Task description:
Show only those lines of the entries where the string "leaveCharge" is found.

Stored items
theorem LinkStays.sendPhase {s : State} {a b : Cell} {q : Rat} : LinkStays l x s (s.sendPhase a b q) := by
  unfold State.sendPhase
  refine .each (fun _ _ _ => LinkStays.modLink ?_) .refl
  obtain ⟨htrained, hpending⟩ := hdown
  cases x
  simp_all [LinkSt.send]
theorem LinkStays.dropCmds {s : State} {cs : List Cell} : LinkStays l x s (s.dropCmds cs) := by
  unfold State.dropCmds
  refine .each (fun _ _ _ => LinkStays.modLink ?_) .refl
  obtain ⟨htrained, hpending⟩ := hdown
  cases x
  simp_all
theorem LinkStays.deliver {s : State} {dest : Nat} {u : Rat} : LinkStays l x s (s.deliver dest u) := by
  unfold State.deliver
  dsimp only
  split
  · exact .past linkPart .sideTr .refl
  · exact .past linkPart .sideTr .refl
  · exact .dite (fun hi => .past linkPart .setQ .refl) fun _ => .refl
  · exact .past linkPart .setSolenoidDuty .refl
  · exact .ite (.step (LinkStays.sendPhase hdown) .refl) (.ite (.step (LinkStays.sendPhase hdown) .refl) (.ite (.past linkPart
    .setDuty (.dite (fun _ => .past linkPart .with_stageIn .refl) fun _ => .refl)) (.dite (fun _ => .past linkPart
    .with_stageIn .refl) fun _ => .refl)))
  · exact .iteOf (fun hi => .past linkPart .setQ .refl) fun _ => .refl
  · exact .past linkPart .with_lvCommand .refl
  · exact .refl
theorem LinkStays.ignoreUnit {s : State} {n : Fin 24} : LinkStays l x s (s.ignoreUnit n) := by
  unfold State.ignoreUnit
  exact .ite .refl (.step (LinkStays.deliver hdown) .refl)
theorem LinkStays.stopUnit {s : State} {n : Fin 24} : LinkStays l x s (s.stopUnit n) := by
  have hcommit (c : Option CommitSt) : LinkStays l x s (match c with | none => s | some c => s.commitAtOnce n c) := by
    cases c with
    | none => exact .refl
    | some c => exact .past linkPart .commitAtOnce .refl
  unfold State.stopUnit
  refine .ite .refl ?_
  dsimp only
  split
  · exact .step (LinkStays.deliver hdown) (.past linkPart .modLu (.past linkPart .luFlush (.past linkPart .modLu (.step
    (hcommit _) .refl))))
  · exact .step (LinkStays.ignoreUnit hdown) (.past linkPart .luFlush (.past linkPart .modLu (.step (hcommit _) .refl)))
theorem LinkStays.luSettle {s : State} {n : Fin 24} : LinkStays l x s (s.luSettle n) := by
  unfold State.luSettle
  exact .ite (.past linkPart .startUnit .refl) (.step (LinkStays.stopUnit hdown) .refl)
theorem LinkStays.auxUnits {s : State} : LinkStays l x s (s.auxUnits) := by
  unfold State.auxUnits
  exact .when (fun _ => (.past linkPart .setBit .refl)) (.step (LinkStays.luSettle hdown) (.step (LinkStays.luSettle hdown) (.step
    (LinkStays.luSettle hdown) .refl)))
theorem LinkStays.setBatSw {s : State} {m : Nat} : LinkStays l x s (s.setBatSw m) := by
  unfold State.setBatSw
  exact .step (LinkStays.auxUnits hdown) (.past linkPart .setBit (.past linkPart .setN .refl))
theorem LinkStays.stopUnits {s : State} {d : Drive} : LinkStays l x s (s.stopUnits d) := by
  unfold State.stopUnits
  exact .each (fun _ _ _ => (.ite (.step (LinkStays.stopUnit hdown) .refl) .refl)) .refl
theorem LinkStays.chargerOff {s : State} : LinkStays l x s (s.chargerOff) := by
  unfold State.chargerOff
  exact .past linkPart .modChg (.past linkPart .setBit (.past linkPart .setBit (.past linkPart .setBit (.past linkPart
    .applyPhase (.past linkPart .applyPhase (.past linkPart .applyPhase (.step (LinkStays.dropCmds hdown) (.each (fun _ _ _ =>
    (.ite (.past linkPart .coastCell .refl) .refl)) .refl))))))))
theorem LinkStays.leaveCharge {s : State} : LinkStays l x s (s.leaveCharge) := by
  unfold State.leaveCharge
  exact .ite (.past linkPart .relaysOpen (.past linkPart .exportOff (.step (LinkStays.chargerOff hdown) .refl))) (.past
    linkPart .setHvState (.past linkPart .relaysOpen (.past linkPart .exportOff (.step (LinkStays.chargerOff hdown) .refl))))
theorem LinkStays.setAuxMode {s : State} {m : Nat} : LinkStays l x s (s.setAuxMode m) := by
  unfold State.setAuxMode
  exact .ite .refl (.step (LinkStays.auxUnits hdown) (.past linkPart .modAux (.past linkPart .setBit (.past linkPart
    .lastEvent (.past linkPart .event (.past linkPart .setN .refl))))))
theorem LinkStays.dabStop {s : State} : LinkStays l x s (s.dabStop) := by
  unfold State.dabStop
  exact .past linkPart .modAux (.past linkPart .applyPhase (.past linkPart .applyPhase (.past linkPart .setBit (.past
    linkPart .setBit (.step (LinkStays.dropCmds hdown) (.each (fun _ _ _ => (.ite (.past linkPart .coastCell .refl) .refl))
    .refl))))))
theorem LinkStays.handOver {s : State} : LinkStays l x s (s.handOver) := by
  unfold State.handOver
  exact .ite (.past linkPart .modPath (.past linkPart .setVrSource (.past linkPart .lvStop .refl))) (.past linkPart
    .modPath (.past linkPart .event (.past linkPart .count (.past linkPart .setVrSource (.step (LinkStays.setBatSw hdown)
    (.past linkPart .lvStop .refl))))))
theorem LinkStays.buckLost {s : State} : LinkStays l x s (s.buckLost) := by
  unfold State.buckLost
  exact by split; exacts [(.ite (.past linkPart .handBackWait (.step (LinkStays.handOver hdown) .refl)) (.step
    (LinkStays.handOver hdown) .refl)), (.past linkPart .handBackWait (.past linkPart .setVrSource .refl)), .refl]
theorem LinkStays.buckStop {s : State} : LinkStays l x s (s.buckStop) := by
  unfold State.buckStop
  exact .ite (.step (LinkStays.buckLost hdown) (.past linkPart .setBit (.past linkPart .setBit (.past linkPart .setBit (.past
    linkPart .setBit (.past linkPart .setBit (.ite (.past linkPart .coastCell .refl) .refl))))))) .refl
theorem LinkStays.leaveAux {s : State} : LinkStays l x s (s.leaveAux) := by
  unfold State.leaveAux
  exact .step (LinkStays.setAuxMode hdown) (.step (LinkStays.dabStop hdown) (.past linkPart .setBit (.step (LinkStays.buckStop hdown) (.past
    linkPart .towStop .refl))))
theorem LinkStays.leaveActive {s : State} {d : Drive} : LinkStays l x s (s.leaveActive d) := by
  unfold State.leaveActive
  exact by split; exacts [(.past linkPart .leaveTraction (.past linkPart .leaveShift .refl)), (.past linkPart
    .leaveTraction (.past linkPart .leaveShift .refl)), (.past linkPart .leaveGearbox .refl), (.step
    (LinkStays.leaveAux hdown) .refl), (.step (LinkStays.leaveCharge hdown) .refl), (.past linkPart .setDuty .refl)]
theorem LinkStays.goto {s : State} {d : Drive} {new : DriveState} {trig : Nat} : LinkStays l x s (s.goto d new trig)
    := by
  unfold State.goto
  exact .ite .refl (.ite (.past linkPart .autoArm (.when (fun _ => (.past linkPart .seqResume .refl)) (.when (fun _ =>
    (.past linkPart .startUnits .refl)) (.when (fun _ => (.each (fun _ _ _ => (.past linkPart .offCell .refl)) .refl))
    (.when (fun _ => (.each (fun _ _ _ => (.past linkPart .saveLegs .refl)) .refl)) (.when (fun _ => (.past linkPart
    .clearTorque .refl)) (.past linkPart .lastEvent (.past linkPart .event (.when (fun _ => (.past linkPart
    .abortIdent .refl)) (.when (fun _ => (.step (LinkStays.stopUnits hdown) .refl)) (.when (fun _ => (.past linkPart
    .haltSequences .refl)) (.when (fun _ => (.past linkPart .leaveShift .refl)) (.when (fun _ => (.step
    (LinkStays.leaveActive hdown) .refl)) (.when (fun _ => (.each (fun _ _ _ => (.past linkPart .modCell .refl)) .refl))
    (.past linkPart .modDrv .refl))))))))))))))) (.when (fun _ => (.past linkPart .seqResume .refl)) (.when (fun _ =>
    (.past linkPart .startUnits .refl)) (.when (fun _ => (.each (fun _ _ _ => (.past linkPart .offCell .refl)) .refl))
    (.when (fun _ => (.each (fun _ _ _ => (.past linkPart .saveLegs .refl)) .refl)) (.when (fun _ => (.past linkPart
    .clearTorque .refl)) (.past linkPart .lastEvent (.past linkPart .event (.when (fun _ => (.past linkPart
    .abortIdent .refl)) (.when (fun _ => (.step (LinkStays.stopUnits hdown) .refl)) (.when (fun _ => (.past linkPart
    .haltSequences .refl)) (.when (fun _ => (.past linkPart .leaveShift .refl)) (.when (fun _ => (.step
    (LinkStays.leaveActive hdown) .refl)) (.when (fun _ => (.each (fun _ _ _ => (.past linkPart .modCell .refl)) .refl))
    (.past linkPart .modDrv .refl)))))))))))))))
theorem LinkStays.faultState {s : State} {d : Drive} {code : Nat} : LinkStays l x s (s.faultState d code) := by
  unfold State.faultState
  exact .past linkPart .lastEvent (.ite .refl (.step (LinkStays.goto hdown) .refl))
theorem LinkStays.faultDrive {s : State} {d : Drive} {code : Nat} : LinkStays l x s (s.faultDrive d code) := by
  unfold State.faultDrive
  exact .ite (.past linkPart .lastEvent .refl) (.step (LinkStays.faultState hdown) (.past linkPart .protectDrive .refl))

Solution to this exercise:
theorem LinkStays.leaveCharge {s : State} : LinkStays l x s (s.leaveCharge) := by
  unfold State.leaveCharge
    (LinkStays.leaveAux hdown) .refl), (.step (LinkStays.leaveCharge hdown) .refl), (.past linkPart .setDuty .refl)]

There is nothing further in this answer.